Exercise directions: Taking the line that contains "field reads as before. -/" as the first and the final line of the records as the last, write out every line between them exactly, ends included, and nothing else.

--- Data for review Enclosed Below ---

-- ==== Sys2Proof/Laws/Registers.lean ====
section
/-! SUPPORT. What a register reads after a write of a field: the words of the register file as one row of bits. -/

namespace Sys2Proof.Machine

/-! ## Bits of a value -/

theorem bits_testBit (w lo n i : Nat) : (bits w lo n).testBit i = (decide (i < n) && w.testBit (lo + i)) := by
  simp [bits, Nat.testBit_mod_two_pow, Nat.testBit_div_two_pow, Nat.add_comm]

theorem bits_lt (w lo n : Nat) : bits w lo n < 2 ^ n := Nat.mod_lt _ (by positivity)

theorem setBits_testBit (w lo n v i : Nat) :
    (setBits w lo n v).testBit i = if i < lo then w.testBit i else if i < lo + n then v.testBit (i - lo) else w.testBit i := by
  have h1 : w % 2 ^ lo < 2 ^ lo := Nat.mod_lt _ (by positivity)
  have h2 : v % 2 ^ n * 2 ^ lo + w % 2 ^ lo < 2 ^ (lo + n) := by
    have : v % 2 ^ n < 2 ^ n := Nat.mod_lt _ (by positivity)
    have : (v % 2 ^ n + 1) * 2 ^ lo ≤ 2 ^ n * 2 ^ lo := Nat.mul_le_mul_right _ (by omega)
    rw [Nat.add_mul] at this
    rw [Nat.pow_add, Nat.mul_comm (2 ^ lo)]
    omega
  unfold setBits
  rw [Nat.add_assoc, Nat.mul_comm, Nat.testBit_two_pow_mul_add _ h2, Nat.mul_comm, Nat.testBit_two_pow_mul_add _ h1]
  simp only [Nat.testBit_mod_two_pow, Nat.testBit_div_two_pow]
  by_cases a : i < lo
  · simp [a, show i < lo + n by omega]
  · by_cases b : i < lo + n
    · simp [a, b, show i - lo < n by omega]
    · simp only [a, b, if_false]; congr 1; omega

/-! ## Words -/

/-- The register file is canonical. -/
theorem canon_regs {s : State} (h : s.canon = true) : Sparse.wf resetWord s.regs = true := by
  simp only [State.canon, Bool.and_eq_true] at h; exact h.1

theorem rd_lt (s : State) (k : Nat) : s.rd k < 2 ^ 32 := BitVec.isLt _

theorem rd_wr_same {s : State} {k v : Nat} (h : s.canon = true) : (s.wr k v).rd k = v % 2 ^ 32 := by
  simp [State.rd, State.wr, Sparse.get_set_same (canon_regs h)]

theorem rd_wr_ne {s : State} {k j v : Nat} (h : s.canon = true) (hj : j ≠ k) : (s.wr k v).rd j = s.rd j := by
  simp [State.rd, State.wr, Sparse.get_set_ne (canon_regs h) hj]

theorem canon_wr {s : State} {k v : Nat} (h : s.canon = true) : (s.wr k v).canon = true := by
  simp only [State.canon, Bool.and_eq_true] at h ⊢
  exact ⟨Sparse.wf_set h.1, h.2⟩

theorem canon_put {s : State} {f : Field} {v : Nat} (h : s.canon = true) : (s.put f v).canon = true := by
  unfold State.put
  split
  · exact canon_wr h
  · exact canon_wr (canon_wr h)

/-! ## The row of bits -/

/-- Bit `n` of the register file, 32 to a word. -/
def State.row (s : State) (n : Nat) : Bool := (s.rd (4 * (n / 32))).testBit (n % 32)

/-- A field stands in whole words and is at most 64 bits long. -/
def Field.ok (f : Field) : Bool := f.key % 4 == 0 && f.lo ≤ f.hi && f.hi < 64

/-- First bit of a field in the row. -/
def Field.at (f : Field) : Nat := 8 * f.key + f.lo

/-- Its width. -/
def Field.width (f : Field) : Nat := f.hi + 1 - f.lo

theorem get_testBit {s : State} {f : Field} (hf : f.ok = true) (i : Nat) :
    (s.get f).testBit i = (decide (i < f.width) && s.row (f.at + i)) := by
  simp only [Field.ok, Bool.and_eq_true, beq_iff_eq, decide_eq_true_eq] at hf
  unfold State.get State.row Field.at Field.width
  split
  · rw [bits_testBit]
    by_cases a : i < f.hi + 1 - f.lo
    · rw [show 4 * ((8 * f.key + f.lo + i) / 32) = f.key by omega, show (8 * f.key + f.lo + i) % 32 = f.lo + i by omega]
    · simp [a]
  · rw [bits_testBit]
    by_cases a : i < f.hi + 1 - f.lo
    · rw [Nat.add_comm (s.rd f.key), Nat.testBit_two_pow_mul_add _ (rd_lt s f.key)]
      split
      · rw [show 4 * ((8 * f.key + f.lo + i) / 32) = f.key by omega, show (8 * f.key + f.lo + i) % 32 = f.lo + i by omega]
      · rw [show 4 * ((8 * f.key + f.lo + i) / 32) = f.key + 4 by omega,
          show (8 * f.key + f.lo + i) % 32 = f.lo + i - 32 by omega]
    · simp [a]

theorem row_wr {s : State} {k v n : Nat} (h : s.canon = true) (hk : k % 4 = 0) :
    (s.wr k v).row n = if n / 32 = k / 4 then v.testBit (n % 32) else s.row n := by
  unfold State.row
  split
  · rw [show 4 * (n / 32) = k by omega, rd_wr_same h, Nat.testBit_mod_two_pow]
    simp [show n % 32 < 32 by omega]
  · rw [rd_wr_ne h (by omega)]

theorem row_rd (s : State) (k i : Nat) (hk : k % 4 = 0) (hi : i < 32) : (s.rd k).testBit i = s.row (8 * k + i) := by
  unfold State.row
  rw [show 4 * ((8 * k + i) / 32) = k by omega, show (8 * k + i) % 32 = i by omega]

/-- A write of a field changes its bits of the row and no other. -/
theorem row_put {s : State} {f : Field} {v n : Nat} (h : s.canon = true) (hf : f.ok = true) :
    (s.put f v).row n = if f.at ≤ n ∧ n < f.at + f.width then v.testBit (n - f.at) else s.row n := by
  simp only [Field.ok, Bool.and_eq_true, beq_iff_eq, decide_eq_true_eq] at hf
  unfold State.put Field.at Field.width
  split
  · rw [row_wr h hf.1.1, setBits_testBit]
    by_cases a : n / 32 = f.key / 4
    · rw [if_pos a]
      rw [row_rd s _ _ hf.1.1 (by omega), show 8 * f.key + n % 32 = n by omega]
      split
      · rw [if_neg (by omega)]
      · split
        · rw [if_pos (by omega)]; congr 1; omega
        · rw [if_neg (by omega)]
    · rw [if_neg a, if_neg (by omega)]
  · dsimp only
    rw [row_wr (canon_wr h) (by omega)]
    have hw : ∀ j, j < 64 → (s.rd f.key + 2 ^ 32 * s.rd (f.key + 4)).testBit j = s.row (8 * f.key + j) := by
      intro j hj
      rw [Nat.add_comm, Nat.testBit_two_pow_mul_add _ (rd_lt s f.key)]
      split
      · exact row_rd s _ _ hf.1.1 (by omega)
      · rw [row_rd s _ _ (by omega) (by omega)]; congr 1; omega
    split
    · rename_i a
      rw [Nat.testBit_div_two_pow, setBits_testBit]
      rw [hw _ (by omega), show 8 * f.key + (n % 32 + 32) = n by omega]
      split
      · rw [if_neg (by omega)]
      · split
        · rw [if_pos (by omega)]; congr 1; omega
        · rw [if_neg (by omega)]
    · rename_i a
      rw [row_wr h hf.1.1]
      split
      · rename_i b
        rw [Nat.testBit_mod_two_pow, setBits_testBit]
        rw [hw _ (by omega), show 8 * f.key + n % 32 = n by omega]
        simp only [show n % 32 < 32 by omega, decide_true, Bool.true_and]
        split
        · rw [if_neg (by omega)]
        · split
          · rw [if_pos (by omega)]; congr 1; omega
          · rw [if_neg (by omega)]
      · rw [if_neg (by omega)]

/-! ## What statements and proofs use -/

/-- Two fields share no bit. -/
def Field.apart (f g : Field) : Prop := f.at + f.width ≤ g.at ∨ g.at + g.width ≤ f.at

theorem get_lt (s : State) (f : Field) : s.get f < 2 ^ f.width := by
  unfold State.get Field.width; split <;> exact bits_lt _ _ _

/-- A written field reads back, modulo its width. -/
theorem get_put_same {s : State} {f : Field} {v : Nat} (h : s.canon = true) (hf : f.ok = true) :
    (s.put f v).get f = v % 2 ^ f.width := by
  apply Nat.eq_of_testBit_eq
  intro i
  rw [get_testBit hf, row_put h hf, Nat.testBit_mod_two_pow]
  by_cases a : i < f.width
  · simp [a]
  · simp [a]

/-- A field apart from the written one reads as before. -/
theorem get_put_apart {s : State} {f g : Field} {v : Nat} (h : s.canon = true) (hf : f.ok = true) (hg : g.ok = true)
    (ha : Field.apart f g) : (s.put f v).get g = s.get g := by
  apply Nat.eq_of_testBit_eq
  intro i
  rw [get_testBit hg, get_testBit hg, row_put h hf]
  by_cases a : i < g.width
  · simp only [a, decide_true, Bool.true_and]
    rw [if_neg]
    rcases ha with ha | ha <;> omega
  · simp [a]

/-- A word apart from the written field reads as before. -/
theorem rd_put_ne {s : State} {f : Field} {v k : Nat} (h : s.canon = true) (h1 : k ≠ f.key) (h2 : f.hi < 32 ∨ k ≠ f.key + 4) :
    (s.put f v).rd k = s.rd k := by
  unfold State.put
  split
  · exact rd_wr_ne h h1
  · dsimp only
    rw [rd_wr_ne (canon_wr h) (by omega), rd_wr_ne h h1]

/-- Reading depends on the register file alone. -/
theorem rd_congr {s t : State} (h : t.regs = s.regs) (k : Nat) : t.rd k = s.rd k := by simp [State.rd, h]

theorem get_congr {s t : State} (h : t.regs = s.regs) (f : Field) : t.get f = s.get f := by
  simp [State.get, rd_congr h]

end Sys2Proof.Machine
end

--- End of Enclosed Data for review ---

Result of this task:
/-- A word apart from the written field reads as before. -/
theorem rd_put_ne {s : State} {f : Field} {v k : Nat} (h : s.canon = true) (h1 : k ≠ f.key) (h2 : f.hi < 32 ∨ k ≠ f.key + 4) :
    (s.put f v).rd k = s.rd k := by
  unfold State.put
  split
  · exact rd_wr_ne h h1
  · dsimp only
    rw [rd_wr_ne (canon_wr h) (by omega), rd_wr_ne h h1]

/-- Reading depends on the register file alone. -/
theorem rd_congr {s t : State} (h : t.regs = s.regs) (k : Nat) : t.rd k = s.rd k := by simp [State.rd, h]

theorem get_congr {s t : State} (h : t.regs = s.regs) (f : Field) : t.get f = s.get f := by
  simp [State.get, rd_congr h]

end Sys2Proof.Machine
end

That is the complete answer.